(Directions for this task)
In the listing below, find the line containing "Ksel.reserved.legal = false" and the line containing "decode 0b00000000000000000000010000010011#32 = .ok". Repeat exactly those two lines and every line between them.

(Source material)

# # # # #

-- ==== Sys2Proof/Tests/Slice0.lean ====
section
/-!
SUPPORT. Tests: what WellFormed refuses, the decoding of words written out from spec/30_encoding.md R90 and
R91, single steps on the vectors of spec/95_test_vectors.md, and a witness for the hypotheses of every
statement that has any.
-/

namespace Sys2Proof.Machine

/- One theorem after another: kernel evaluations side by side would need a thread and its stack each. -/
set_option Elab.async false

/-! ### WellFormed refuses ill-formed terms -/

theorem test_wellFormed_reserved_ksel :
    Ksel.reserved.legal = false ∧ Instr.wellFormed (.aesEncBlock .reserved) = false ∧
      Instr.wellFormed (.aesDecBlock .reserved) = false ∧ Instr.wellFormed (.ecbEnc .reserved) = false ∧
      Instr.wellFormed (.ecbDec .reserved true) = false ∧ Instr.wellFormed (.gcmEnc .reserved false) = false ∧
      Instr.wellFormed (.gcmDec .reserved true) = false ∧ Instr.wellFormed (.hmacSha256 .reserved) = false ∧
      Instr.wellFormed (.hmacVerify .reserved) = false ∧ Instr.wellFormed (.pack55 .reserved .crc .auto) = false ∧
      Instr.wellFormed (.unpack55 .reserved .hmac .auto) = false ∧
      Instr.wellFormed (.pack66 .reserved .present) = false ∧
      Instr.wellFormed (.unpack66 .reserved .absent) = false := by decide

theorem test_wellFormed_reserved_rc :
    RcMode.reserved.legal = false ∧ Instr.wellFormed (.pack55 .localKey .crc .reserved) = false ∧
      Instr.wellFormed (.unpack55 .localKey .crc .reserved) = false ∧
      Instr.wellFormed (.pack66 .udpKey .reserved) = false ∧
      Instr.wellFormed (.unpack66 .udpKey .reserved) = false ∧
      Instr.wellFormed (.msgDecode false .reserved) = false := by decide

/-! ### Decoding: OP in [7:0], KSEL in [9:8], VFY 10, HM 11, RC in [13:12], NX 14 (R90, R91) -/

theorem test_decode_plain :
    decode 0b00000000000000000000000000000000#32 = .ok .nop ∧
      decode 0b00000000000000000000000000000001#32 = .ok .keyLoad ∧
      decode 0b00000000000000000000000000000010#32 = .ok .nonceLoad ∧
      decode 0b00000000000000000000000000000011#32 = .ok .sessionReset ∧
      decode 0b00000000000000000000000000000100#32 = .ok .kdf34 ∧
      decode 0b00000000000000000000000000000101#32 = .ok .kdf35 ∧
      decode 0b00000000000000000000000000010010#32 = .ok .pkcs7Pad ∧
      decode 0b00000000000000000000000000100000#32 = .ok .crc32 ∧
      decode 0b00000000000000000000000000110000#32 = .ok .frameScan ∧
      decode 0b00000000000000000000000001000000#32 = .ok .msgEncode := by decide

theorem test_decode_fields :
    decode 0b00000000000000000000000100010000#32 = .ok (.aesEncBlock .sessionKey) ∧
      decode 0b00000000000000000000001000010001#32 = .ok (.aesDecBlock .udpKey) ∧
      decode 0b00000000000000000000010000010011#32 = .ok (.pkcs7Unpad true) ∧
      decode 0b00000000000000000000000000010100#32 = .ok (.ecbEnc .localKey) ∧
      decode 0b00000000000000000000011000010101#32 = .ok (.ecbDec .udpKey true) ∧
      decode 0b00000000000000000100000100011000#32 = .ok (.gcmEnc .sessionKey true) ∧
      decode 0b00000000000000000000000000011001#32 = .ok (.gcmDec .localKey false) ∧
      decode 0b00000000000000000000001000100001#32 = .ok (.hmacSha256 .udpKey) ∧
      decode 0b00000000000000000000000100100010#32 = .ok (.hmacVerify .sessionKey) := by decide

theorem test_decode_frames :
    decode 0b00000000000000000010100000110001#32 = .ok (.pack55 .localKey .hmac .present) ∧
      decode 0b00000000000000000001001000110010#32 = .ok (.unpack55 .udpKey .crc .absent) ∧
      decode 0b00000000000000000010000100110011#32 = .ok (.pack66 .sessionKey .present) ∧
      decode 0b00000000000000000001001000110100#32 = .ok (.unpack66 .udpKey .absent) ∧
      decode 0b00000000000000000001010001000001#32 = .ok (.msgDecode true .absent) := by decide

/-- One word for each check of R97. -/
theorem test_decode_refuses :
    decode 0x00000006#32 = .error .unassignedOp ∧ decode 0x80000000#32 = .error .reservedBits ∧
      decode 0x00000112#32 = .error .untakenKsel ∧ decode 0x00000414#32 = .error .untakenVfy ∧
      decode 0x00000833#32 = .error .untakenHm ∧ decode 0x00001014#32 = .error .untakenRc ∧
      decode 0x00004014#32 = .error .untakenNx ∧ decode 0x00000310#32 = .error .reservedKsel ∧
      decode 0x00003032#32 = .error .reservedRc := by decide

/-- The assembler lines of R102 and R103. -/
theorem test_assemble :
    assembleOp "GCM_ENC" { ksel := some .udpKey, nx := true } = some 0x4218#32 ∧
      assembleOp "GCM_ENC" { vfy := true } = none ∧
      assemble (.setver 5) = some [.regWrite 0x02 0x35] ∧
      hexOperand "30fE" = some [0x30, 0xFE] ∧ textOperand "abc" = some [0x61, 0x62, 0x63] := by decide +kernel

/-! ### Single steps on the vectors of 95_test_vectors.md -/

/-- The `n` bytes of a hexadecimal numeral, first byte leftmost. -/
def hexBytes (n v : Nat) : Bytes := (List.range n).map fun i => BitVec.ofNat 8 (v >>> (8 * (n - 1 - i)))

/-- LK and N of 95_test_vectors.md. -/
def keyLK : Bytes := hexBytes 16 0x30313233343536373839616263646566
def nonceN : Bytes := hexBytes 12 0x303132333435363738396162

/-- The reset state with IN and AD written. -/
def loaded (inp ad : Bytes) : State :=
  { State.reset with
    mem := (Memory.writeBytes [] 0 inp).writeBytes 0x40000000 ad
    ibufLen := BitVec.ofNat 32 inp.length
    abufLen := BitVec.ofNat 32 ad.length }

# # # # #

(Reply)
    Ksel.reserved.legal = false ∧ Instr.wellFormed (.aesEncBlock .reserved) = false ∧
      Instr.wellFormed (.aesDecBlock .reserved) = false ∧ Instr.wellFormed (.ecbEnc .reserved) = false ∧
      Instr.wellFormed (.ecbDec .reserved true) = false ∧ Instr.wellFormed (.gcmEnc .reserved false) = false ∧
      Instr.wellFormed (.gcmDec .reserved true) = false ∧ Instr.wellFormed (.hmacSha256 .reserved) = false ∧
      Instr.wellFormed (.hmacVerify .reserved) = false ∧ Instr.wellFormed (.pack55 .reserved .crc .auto) = false ∧
      Instr.wellFormed (.unpack55 .reserved .hmac .auto) = false ∧
      Instr.wellFormed (.pack66 .reserved .present) = false ∧
      Instr.wellFormed (.unpack66 .reserved .absent) = false := by decide

theorem test_wellFormed_reserved_rc :
    RcMode.reserved.legal = false ∧ Instr.wellFormed (.pack55 .localKey .crc .reserved) = false ∧
      Instr.wellFormed (.unpack55 .localKey .crc .reserved) = false ∧
      Instr.wellFormed (.pack66 .udpKey .reserved) = false ∧
      Instr.wellFormed (.unpack66 .udpKey .reserved) = false ∧
      Instr.wellFormed (.msgDecode false .reserved) = false := by decide

/-! ### Decoding: OP in [7:0], KSEL in [9:8], VFY 10, HM 11, RC in [13:12], NX 14 (R90, R91) -/

theorem test_decode_plain :
    decode 0b00000000000000000000000000000000#32 = .ok .nop ∧
      decode 0b00000000000000000000000000000001#32 = .ok .keyLoad ∧
      decode 0b00000000000000000000000000000010#32 = .ok .nonceLoad ∧
      decode 0b00000000000000000000000000000011#32 = .ok .sessionReset ∧
      decode 0b00000000000000000000000000000100#32 = .ok .kdf34 ∧
      decode 0b00000000000000000000000000000101#32 = .ok .kdf35 ∧
      decode 0b00000000000000000000000000010010#32 = .ok .pkcs7Pad ∧
      decode 0b00000000000000000000000000100000#32 = .ok .crc32 ∧
      decode 0b00000000000000000000000000110000#32 = .ok .frameScan ∧
      decode 0b00000000000000000000000001000000#32 = .ok .msgEncode := by decide

theorem test_decode_fields :
    decode 0b00000000000000000000000100010000#32 = .ok (.aesEncBlock .sessionKey) ∧
      decode 0b00000000000000000000001000010001#32 = .ok (.aesDecBlock .udpKey) ∧
      decode 0b00000000000000000000010000010011#32 = .ok (.pkcs7Unpad true) ∧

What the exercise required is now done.